>>
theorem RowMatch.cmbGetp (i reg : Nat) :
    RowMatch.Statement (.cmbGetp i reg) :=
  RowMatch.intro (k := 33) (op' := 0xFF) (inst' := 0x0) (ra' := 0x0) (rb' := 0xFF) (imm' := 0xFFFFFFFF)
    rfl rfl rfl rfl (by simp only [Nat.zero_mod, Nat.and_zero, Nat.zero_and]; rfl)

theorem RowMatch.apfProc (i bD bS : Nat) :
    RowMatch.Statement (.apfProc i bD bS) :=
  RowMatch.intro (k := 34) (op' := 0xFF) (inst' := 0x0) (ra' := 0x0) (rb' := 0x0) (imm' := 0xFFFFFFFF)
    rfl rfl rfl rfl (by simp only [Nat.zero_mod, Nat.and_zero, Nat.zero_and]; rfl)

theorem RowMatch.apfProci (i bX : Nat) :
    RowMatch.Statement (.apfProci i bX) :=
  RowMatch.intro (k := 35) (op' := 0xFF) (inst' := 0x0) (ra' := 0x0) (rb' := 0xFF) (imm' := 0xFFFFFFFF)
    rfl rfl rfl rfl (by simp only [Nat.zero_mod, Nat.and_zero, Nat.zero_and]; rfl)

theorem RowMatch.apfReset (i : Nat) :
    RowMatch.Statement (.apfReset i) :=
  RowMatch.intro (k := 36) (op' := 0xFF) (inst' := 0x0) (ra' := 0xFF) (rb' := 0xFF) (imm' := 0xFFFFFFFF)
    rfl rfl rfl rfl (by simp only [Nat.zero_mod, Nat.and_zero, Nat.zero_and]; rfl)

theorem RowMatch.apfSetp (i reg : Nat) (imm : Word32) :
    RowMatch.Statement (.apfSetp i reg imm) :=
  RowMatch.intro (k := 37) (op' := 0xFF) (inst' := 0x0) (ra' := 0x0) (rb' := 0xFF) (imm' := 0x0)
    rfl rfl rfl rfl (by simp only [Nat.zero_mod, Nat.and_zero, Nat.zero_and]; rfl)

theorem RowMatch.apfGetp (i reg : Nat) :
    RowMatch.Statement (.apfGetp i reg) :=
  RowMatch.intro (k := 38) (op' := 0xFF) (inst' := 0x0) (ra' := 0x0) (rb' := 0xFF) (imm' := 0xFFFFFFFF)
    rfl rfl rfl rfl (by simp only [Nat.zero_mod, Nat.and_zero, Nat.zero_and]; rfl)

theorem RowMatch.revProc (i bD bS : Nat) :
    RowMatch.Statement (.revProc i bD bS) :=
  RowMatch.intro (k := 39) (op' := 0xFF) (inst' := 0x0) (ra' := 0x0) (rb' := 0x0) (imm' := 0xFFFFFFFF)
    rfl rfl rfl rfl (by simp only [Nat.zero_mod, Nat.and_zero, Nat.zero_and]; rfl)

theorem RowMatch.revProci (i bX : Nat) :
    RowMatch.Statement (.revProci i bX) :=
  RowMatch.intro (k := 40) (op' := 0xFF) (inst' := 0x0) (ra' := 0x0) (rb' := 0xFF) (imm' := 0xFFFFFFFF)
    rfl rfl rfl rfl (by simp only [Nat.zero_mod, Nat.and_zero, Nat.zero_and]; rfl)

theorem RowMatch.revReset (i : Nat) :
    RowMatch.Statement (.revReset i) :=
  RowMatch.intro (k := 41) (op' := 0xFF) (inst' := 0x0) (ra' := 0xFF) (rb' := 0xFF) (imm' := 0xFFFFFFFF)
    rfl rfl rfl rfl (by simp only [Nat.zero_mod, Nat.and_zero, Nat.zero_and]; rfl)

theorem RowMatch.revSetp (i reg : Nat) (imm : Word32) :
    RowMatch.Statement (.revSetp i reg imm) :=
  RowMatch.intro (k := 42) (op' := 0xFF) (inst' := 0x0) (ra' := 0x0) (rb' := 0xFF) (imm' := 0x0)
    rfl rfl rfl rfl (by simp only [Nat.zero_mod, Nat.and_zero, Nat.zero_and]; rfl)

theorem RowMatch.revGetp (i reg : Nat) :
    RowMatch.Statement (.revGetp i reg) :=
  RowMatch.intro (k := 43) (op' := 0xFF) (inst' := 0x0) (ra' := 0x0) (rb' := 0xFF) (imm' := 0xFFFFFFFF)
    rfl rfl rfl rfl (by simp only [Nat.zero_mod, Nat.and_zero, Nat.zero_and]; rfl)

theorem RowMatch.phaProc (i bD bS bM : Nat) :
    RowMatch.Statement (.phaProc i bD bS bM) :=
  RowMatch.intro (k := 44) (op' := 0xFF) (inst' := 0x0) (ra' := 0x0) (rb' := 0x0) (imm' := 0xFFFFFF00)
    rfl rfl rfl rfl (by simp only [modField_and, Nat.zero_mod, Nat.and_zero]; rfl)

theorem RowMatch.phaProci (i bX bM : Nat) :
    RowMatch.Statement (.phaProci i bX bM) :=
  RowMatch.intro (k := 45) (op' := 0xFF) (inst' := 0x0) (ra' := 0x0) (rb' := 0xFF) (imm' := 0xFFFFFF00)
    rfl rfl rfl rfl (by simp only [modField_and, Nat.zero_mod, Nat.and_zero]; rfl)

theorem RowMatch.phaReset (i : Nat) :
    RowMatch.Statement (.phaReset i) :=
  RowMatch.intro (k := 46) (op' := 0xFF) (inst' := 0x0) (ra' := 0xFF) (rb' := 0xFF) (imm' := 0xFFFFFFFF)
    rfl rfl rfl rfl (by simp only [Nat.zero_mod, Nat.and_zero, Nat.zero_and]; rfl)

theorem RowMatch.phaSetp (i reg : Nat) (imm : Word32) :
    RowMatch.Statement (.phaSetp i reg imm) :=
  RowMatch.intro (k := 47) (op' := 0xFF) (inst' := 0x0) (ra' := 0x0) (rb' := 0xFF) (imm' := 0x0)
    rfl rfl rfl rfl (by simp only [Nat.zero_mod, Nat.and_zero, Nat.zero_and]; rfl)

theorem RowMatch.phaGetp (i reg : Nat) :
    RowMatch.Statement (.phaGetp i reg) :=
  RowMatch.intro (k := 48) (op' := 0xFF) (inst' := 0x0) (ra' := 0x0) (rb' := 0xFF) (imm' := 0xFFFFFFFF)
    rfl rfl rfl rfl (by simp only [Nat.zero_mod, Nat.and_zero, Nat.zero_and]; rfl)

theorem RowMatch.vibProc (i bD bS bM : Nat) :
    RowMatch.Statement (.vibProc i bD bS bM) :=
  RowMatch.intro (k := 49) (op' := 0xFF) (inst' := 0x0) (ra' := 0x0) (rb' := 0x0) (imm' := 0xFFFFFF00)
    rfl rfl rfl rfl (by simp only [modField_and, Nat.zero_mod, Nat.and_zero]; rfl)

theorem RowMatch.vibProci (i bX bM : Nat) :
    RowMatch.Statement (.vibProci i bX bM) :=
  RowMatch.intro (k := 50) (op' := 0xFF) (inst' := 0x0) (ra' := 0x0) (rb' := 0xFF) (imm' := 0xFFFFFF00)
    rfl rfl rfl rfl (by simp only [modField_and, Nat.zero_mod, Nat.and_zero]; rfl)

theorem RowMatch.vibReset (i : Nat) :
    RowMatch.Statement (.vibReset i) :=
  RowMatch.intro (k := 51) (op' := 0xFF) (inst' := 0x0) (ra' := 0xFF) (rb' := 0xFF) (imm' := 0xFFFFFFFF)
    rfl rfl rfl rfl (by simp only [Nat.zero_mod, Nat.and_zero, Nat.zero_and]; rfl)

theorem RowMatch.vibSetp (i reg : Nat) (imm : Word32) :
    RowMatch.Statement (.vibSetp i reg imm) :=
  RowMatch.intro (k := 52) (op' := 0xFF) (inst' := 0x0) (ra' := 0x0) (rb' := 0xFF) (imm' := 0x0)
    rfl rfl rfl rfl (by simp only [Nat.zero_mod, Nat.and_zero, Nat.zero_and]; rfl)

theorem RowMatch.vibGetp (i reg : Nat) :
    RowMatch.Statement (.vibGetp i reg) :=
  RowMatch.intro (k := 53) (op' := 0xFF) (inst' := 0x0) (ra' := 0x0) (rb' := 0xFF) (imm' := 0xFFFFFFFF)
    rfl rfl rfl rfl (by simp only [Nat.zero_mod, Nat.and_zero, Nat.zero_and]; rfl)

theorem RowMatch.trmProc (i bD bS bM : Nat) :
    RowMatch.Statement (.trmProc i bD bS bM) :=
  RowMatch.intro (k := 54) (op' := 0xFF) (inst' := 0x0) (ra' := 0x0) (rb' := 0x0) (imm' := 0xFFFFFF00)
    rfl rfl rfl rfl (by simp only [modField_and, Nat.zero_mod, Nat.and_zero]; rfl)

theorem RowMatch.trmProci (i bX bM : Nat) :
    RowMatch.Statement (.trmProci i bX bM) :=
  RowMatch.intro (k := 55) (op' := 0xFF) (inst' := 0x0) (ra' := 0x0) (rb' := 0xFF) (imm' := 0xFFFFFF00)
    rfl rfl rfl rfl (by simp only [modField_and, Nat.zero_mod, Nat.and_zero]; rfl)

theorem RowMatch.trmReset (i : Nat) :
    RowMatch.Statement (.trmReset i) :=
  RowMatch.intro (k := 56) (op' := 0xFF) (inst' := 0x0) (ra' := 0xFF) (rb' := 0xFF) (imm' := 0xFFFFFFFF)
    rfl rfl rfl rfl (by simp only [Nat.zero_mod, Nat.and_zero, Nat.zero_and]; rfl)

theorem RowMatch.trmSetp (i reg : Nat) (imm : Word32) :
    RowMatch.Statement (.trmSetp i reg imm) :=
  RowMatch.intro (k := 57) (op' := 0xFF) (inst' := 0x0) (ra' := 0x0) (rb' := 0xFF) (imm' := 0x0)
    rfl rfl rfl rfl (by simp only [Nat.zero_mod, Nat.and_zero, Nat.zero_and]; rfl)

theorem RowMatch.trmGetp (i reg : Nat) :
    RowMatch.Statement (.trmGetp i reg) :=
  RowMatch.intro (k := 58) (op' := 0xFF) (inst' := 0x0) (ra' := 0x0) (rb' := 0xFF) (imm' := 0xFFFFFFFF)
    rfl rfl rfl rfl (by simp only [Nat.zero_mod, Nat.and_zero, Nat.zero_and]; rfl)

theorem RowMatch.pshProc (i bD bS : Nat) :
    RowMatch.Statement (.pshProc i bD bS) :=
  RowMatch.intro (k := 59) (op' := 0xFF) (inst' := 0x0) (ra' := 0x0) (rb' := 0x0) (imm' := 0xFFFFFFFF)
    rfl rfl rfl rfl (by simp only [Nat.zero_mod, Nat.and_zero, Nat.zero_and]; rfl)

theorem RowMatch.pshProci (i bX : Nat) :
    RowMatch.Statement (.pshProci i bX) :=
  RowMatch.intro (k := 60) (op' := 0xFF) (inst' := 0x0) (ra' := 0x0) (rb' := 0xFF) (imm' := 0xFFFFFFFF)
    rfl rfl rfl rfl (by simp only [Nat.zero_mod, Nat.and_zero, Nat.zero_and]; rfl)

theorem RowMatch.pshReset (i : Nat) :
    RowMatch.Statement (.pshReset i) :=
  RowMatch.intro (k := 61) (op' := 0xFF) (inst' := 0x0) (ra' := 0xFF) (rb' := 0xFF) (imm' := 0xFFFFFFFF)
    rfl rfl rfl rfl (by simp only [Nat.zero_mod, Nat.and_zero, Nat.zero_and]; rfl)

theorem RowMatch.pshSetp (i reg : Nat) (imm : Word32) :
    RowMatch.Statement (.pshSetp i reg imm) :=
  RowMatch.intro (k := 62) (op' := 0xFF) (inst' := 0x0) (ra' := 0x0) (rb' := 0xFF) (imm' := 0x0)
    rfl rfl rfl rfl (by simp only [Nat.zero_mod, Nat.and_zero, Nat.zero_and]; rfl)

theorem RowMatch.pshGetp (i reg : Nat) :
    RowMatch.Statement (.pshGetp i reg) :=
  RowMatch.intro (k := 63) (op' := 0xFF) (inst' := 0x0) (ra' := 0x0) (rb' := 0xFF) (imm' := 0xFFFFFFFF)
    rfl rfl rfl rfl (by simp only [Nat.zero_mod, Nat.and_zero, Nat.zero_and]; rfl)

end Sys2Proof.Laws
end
<<
Copy out precisely the lines from the line with "RowMatch.Statement (.apfGetp i" to the line with "RowMatch.Statement (.revProc i" in the material above, including those two lines and omitting all the rest.

    RowMatch.Statement (.apfGetp i reg) :=
  RowMatch.intro (k := 38) (op' := 0xFF) (inst' := 0x0) (ra' := 0x0) (rb' := 0xFF) (imm' := 0xFFFFFFFF)
    rfl rfl rfl rfl (by simp only [Nat.zero_mod, Nat.and_zero, Nat.zero_and]; rfl)

theorem RowMatch.revProc (i bD bS : Nat) :
    RowMatch.Statement (.revProc i bD bS) :=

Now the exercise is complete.